**Task to carry out**
Could you set down exactly the lines of the data below, starting at the one that holds "else if off = 0x5030 then p.goWord" and ending at the one that holds "4).foldl (fun m i =>", both included, and only those?

**Data extracts**

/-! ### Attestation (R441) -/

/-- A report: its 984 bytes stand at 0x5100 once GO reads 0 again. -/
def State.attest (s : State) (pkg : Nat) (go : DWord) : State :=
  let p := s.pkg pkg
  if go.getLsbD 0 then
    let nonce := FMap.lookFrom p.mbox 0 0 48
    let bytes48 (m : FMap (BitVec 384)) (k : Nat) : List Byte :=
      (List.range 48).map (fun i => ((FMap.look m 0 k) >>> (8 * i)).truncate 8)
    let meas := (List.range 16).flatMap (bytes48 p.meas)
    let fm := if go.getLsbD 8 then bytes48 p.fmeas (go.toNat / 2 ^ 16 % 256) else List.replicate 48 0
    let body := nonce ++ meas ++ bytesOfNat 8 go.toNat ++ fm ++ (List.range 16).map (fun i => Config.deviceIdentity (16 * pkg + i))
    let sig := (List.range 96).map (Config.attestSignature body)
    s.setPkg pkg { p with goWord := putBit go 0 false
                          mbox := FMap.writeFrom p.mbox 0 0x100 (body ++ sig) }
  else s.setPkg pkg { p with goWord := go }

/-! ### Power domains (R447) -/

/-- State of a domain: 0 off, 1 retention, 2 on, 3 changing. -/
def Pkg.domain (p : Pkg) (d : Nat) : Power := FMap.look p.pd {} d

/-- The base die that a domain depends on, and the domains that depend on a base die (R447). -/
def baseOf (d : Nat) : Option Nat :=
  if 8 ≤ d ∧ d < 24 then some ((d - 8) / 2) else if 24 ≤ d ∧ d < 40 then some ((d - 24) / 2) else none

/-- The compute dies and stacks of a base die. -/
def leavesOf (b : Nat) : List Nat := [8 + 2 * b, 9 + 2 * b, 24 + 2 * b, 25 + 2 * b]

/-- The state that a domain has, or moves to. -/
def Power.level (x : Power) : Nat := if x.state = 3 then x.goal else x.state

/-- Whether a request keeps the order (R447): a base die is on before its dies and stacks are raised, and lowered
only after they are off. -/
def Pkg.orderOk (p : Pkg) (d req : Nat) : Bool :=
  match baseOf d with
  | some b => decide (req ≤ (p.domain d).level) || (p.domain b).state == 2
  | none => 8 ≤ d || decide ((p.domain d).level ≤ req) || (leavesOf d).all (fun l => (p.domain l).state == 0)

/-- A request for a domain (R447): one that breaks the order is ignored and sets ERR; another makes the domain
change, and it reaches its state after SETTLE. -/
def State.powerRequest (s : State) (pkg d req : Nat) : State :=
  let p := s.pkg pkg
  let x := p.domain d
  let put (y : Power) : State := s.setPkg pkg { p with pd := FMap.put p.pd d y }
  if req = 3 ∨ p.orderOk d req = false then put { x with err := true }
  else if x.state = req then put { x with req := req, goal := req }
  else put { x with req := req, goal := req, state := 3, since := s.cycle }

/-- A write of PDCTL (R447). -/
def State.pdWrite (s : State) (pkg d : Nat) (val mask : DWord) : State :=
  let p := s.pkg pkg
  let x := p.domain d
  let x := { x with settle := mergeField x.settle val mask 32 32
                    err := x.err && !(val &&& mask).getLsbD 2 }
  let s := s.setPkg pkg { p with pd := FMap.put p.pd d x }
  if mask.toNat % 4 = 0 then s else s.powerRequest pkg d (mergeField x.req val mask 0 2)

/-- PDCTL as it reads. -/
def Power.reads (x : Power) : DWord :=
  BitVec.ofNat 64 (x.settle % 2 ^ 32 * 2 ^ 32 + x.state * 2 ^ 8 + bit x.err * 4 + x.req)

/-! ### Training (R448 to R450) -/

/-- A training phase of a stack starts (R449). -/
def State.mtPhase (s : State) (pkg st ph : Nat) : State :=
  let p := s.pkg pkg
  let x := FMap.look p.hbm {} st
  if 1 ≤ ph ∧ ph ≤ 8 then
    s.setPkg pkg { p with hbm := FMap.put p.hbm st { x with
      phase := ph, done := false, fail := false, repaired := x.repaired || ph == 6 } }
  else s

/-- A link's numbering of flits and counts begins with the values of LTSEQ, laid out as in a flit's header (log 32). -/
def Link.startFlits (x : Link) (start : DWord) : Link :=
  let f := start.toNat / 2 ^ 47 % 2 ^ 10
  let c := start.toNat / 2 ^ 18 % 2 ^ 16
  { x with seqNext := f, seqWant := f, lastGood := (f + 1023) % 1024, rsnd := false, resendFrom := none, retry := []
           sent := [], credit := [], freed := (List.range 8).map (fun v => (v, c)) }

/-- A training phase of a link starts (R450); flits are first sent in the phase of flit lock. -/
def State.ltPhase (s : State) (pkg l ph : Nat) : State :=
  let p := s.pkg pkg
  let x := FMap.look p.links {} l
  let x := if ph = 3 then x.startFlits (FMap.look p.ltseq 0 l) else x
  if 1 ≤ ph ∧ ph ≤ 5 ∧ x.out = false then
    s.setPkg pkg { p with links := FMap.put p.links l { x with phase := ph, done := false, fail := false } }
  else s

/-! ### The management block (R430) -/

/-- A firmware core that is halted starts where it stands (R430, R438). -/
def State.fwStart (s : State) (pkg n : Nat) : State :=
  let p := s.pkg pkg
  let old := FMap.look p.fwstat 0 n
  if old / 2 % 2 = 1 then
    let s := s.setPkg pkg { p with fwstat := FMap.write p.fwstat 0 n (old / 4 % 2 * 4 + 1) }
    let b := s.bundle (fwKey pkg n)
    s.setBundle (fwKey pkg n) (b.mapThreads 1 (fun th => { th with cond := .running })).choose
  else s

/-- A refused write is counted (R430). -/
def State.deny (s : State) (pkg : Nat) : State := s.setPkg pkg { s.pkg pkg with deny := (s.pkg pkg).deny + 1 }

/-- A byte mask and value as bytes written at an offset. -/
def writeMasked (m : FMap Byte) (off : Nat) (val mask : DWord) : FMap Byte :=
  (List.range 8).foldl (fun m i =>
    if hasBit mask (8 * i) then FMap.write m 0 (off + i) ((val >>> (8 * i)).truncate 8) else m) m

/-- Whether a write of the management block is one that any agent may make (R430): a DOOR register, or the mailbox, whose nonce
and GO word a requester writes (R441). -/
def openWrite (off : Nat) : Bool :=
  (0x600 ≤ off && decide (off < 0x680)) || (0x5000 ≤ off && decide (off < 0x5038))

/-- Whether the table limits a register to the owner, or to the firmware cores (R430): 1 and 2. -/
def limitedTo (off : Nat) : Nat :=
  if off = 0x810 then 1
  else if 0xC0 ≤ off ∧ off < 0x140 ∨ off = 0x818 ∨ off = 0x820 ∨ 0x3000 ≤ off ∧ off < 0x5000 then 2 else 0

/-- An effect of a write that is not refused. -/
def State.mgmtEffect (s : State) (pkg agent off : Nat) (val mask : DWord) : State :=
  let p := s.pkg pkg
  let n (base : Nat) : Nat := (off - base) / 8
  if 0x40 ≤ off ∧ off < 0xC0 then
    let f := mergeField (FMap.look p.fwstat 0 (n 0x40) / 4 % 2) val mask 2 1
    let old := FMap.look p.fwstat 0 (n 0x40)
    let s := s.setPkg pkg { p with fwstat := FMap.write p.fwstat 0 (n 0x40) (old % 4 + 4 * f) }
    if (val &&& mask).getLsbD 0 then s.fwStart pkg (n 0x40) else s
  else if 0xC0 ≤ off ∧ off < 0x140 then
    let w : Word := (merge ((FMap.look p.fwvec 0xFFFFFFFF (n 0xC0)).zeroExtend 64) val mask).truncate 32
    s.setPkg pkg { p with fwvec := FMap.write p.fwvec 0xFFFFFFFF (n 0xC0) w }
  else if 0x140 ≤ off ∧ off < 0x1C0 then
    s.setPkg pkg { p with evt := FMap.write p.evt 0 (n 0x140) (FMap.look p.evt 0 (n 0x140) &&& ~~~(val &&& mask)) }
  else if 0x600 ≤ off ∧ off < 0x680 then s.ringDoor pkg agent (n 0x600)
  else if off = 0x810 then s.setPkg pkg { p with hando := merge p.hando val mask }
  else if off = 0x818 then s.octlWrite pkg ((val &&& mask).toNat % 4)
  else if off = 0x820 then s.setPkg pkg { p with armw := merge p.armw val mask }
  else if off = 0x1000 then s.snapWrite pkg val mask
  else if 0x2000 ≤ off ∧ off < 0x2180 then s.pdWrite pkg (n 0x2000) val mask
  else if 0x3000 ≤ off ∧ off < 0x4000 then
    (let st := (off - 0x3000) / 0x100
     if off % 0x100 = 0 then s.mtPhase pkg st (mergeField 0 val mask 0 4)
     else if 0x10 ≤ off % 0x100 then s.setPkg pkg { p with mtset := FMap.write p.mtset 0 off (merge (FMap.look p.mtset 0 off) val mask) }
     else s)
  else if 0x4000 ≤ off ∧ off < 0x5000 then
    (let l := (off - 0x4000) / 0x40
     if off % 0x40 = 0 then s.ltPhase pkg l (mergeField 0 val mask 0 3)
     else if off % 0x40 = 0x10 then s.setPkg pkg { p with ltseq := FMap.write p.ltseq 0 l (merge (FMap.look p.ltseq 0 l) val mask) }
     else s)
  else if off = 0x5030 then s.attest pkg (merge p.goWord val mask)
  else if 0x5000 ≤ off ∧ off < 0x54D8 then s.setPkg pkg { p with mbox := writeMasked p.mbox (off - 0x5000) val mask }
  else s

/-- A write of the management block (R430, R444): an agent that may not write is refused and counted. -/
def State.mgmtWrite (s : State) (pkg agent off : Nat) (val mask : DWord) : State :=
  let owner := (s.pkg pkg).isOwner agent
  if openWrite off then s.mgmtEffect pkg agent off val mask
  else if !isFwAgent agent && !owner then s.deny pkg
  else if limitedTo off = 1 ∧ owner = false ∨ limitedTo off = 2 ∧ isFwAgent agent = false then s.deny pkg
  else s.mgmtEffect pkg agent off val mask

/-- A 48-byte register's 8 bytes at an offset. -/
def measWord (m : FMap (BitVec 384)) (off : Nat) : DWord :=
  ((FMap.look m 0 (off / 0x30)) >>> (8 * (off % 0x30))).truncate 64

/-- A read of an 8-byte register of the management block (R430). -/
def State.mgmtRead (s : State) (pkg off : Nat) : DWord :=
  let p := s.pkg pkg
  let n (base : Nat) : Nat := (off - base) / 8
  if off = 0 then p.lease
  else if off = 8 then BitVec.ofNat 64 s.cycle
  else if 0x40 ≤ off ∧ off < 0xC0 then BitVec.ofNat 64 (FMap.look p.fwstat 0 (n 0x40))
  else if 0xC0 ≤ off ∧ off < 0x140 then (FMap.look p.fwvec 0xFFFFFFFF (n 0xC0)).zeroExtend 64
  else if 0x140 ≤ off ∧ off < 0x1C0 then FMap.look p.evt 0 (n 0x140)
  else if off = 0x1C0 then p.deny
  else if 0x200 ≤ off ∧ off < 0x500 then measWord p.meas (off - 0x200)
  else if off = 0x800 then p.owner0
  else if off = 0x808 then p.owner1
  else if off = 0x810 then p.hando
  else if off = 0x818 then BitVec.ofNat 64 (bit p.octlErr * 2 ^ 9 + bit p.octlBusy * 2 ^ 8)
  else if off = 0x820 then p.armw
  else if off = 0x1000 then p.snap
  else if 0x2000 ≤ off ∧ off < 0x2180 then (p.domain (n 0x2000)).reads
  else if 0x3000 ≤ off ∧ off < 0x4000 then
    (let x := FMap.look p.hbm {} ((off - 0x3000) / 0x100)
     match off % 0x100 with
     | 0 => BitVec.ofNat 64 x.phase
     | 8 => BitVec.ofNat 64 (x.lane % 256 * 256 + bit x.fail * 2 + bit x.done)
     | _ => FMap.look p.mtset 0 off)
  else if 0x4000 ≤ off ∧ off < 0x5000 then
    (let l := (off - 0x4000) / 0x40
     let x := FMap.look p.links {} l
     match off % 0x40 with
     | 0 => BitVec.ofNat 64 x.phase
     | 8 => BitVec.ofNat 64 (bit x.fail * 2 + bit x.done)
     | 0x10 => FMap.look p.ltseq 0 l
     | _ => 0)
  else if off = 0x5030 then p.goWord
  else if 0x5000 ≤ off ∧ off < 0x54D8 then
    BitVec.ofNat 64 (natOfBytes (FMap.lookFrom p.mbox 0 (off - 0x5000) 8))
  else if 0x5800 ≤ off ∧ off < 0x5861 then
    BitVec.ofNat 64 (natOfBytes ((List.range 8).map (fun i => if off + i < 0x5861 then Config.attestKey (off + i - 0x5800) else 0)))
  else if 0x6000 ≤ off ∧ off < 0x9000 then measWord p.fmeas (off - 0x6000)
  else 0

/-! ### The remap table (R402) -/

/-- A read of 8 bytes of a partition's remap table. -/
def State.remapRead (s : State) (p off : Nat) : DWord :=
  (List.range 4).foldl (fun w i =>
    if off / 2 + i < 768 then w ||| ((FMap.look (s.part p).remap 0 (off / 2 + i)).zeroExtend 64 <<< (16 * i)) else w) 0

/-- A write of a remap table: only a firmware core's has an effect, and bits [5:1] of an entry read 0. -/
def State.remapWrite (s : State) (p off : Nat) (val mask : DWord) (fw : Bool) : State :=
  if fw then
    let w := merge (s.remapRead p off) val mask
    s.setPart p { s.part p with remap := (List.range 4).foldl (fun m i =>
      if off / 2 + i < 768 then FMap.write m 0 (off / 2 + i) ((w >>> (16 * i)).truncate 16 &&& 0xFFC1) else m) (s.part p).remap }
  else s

**Exercise response**
  else if off = 0x5030 then p.goWord
  else if 0x5000 ≤ off ∧ off < 0x54D8 then
    BitVec.ofNat 64 (natOfBytes (FMap.lookFrom p.mbox 0 (off - 0x5000) 8))
  else if 0x5800 ≤ off ∧ off < 0x5861 then
    BitVec.ofNat 64 (natOfBytes ((List.range 8).map (fun i => if off + i < 0x5861 then Config.attestKey (off + i - 0x5800) else 0)))
  else if 0x6000 ≤ off ∧ off < 0x9000 then measWord p.fmeas (off - 0x6000)
  else 0

/-! ### The remap table (R402) -/

/-- A read of 8 bytes of a partition's remap table. -/
def State.remapRead (s : State) (p off : Nat) : DWord :=
  (List.range 4).foldl (fun w i =>
    if off / 2 + i < 768 then w ||| ((FMap.look (s.part p).remap 0 (off / 2 + i)).zeroExtend 64 <<< (16 * i)) else w) 0

/-- A write of a remap table: only a firmware core's has an effect, and bits [5:1] of an entry read 0. -/
def State.remapWrite (s : State) (p off : Nat) (val mask : DWord) (fw : Bool) : State :=
  if fw then
    let w := merge (s.remapRead p off) val mask
    s.setPart p { s.part p with remap := (List.range 4).foldl (fun m i =>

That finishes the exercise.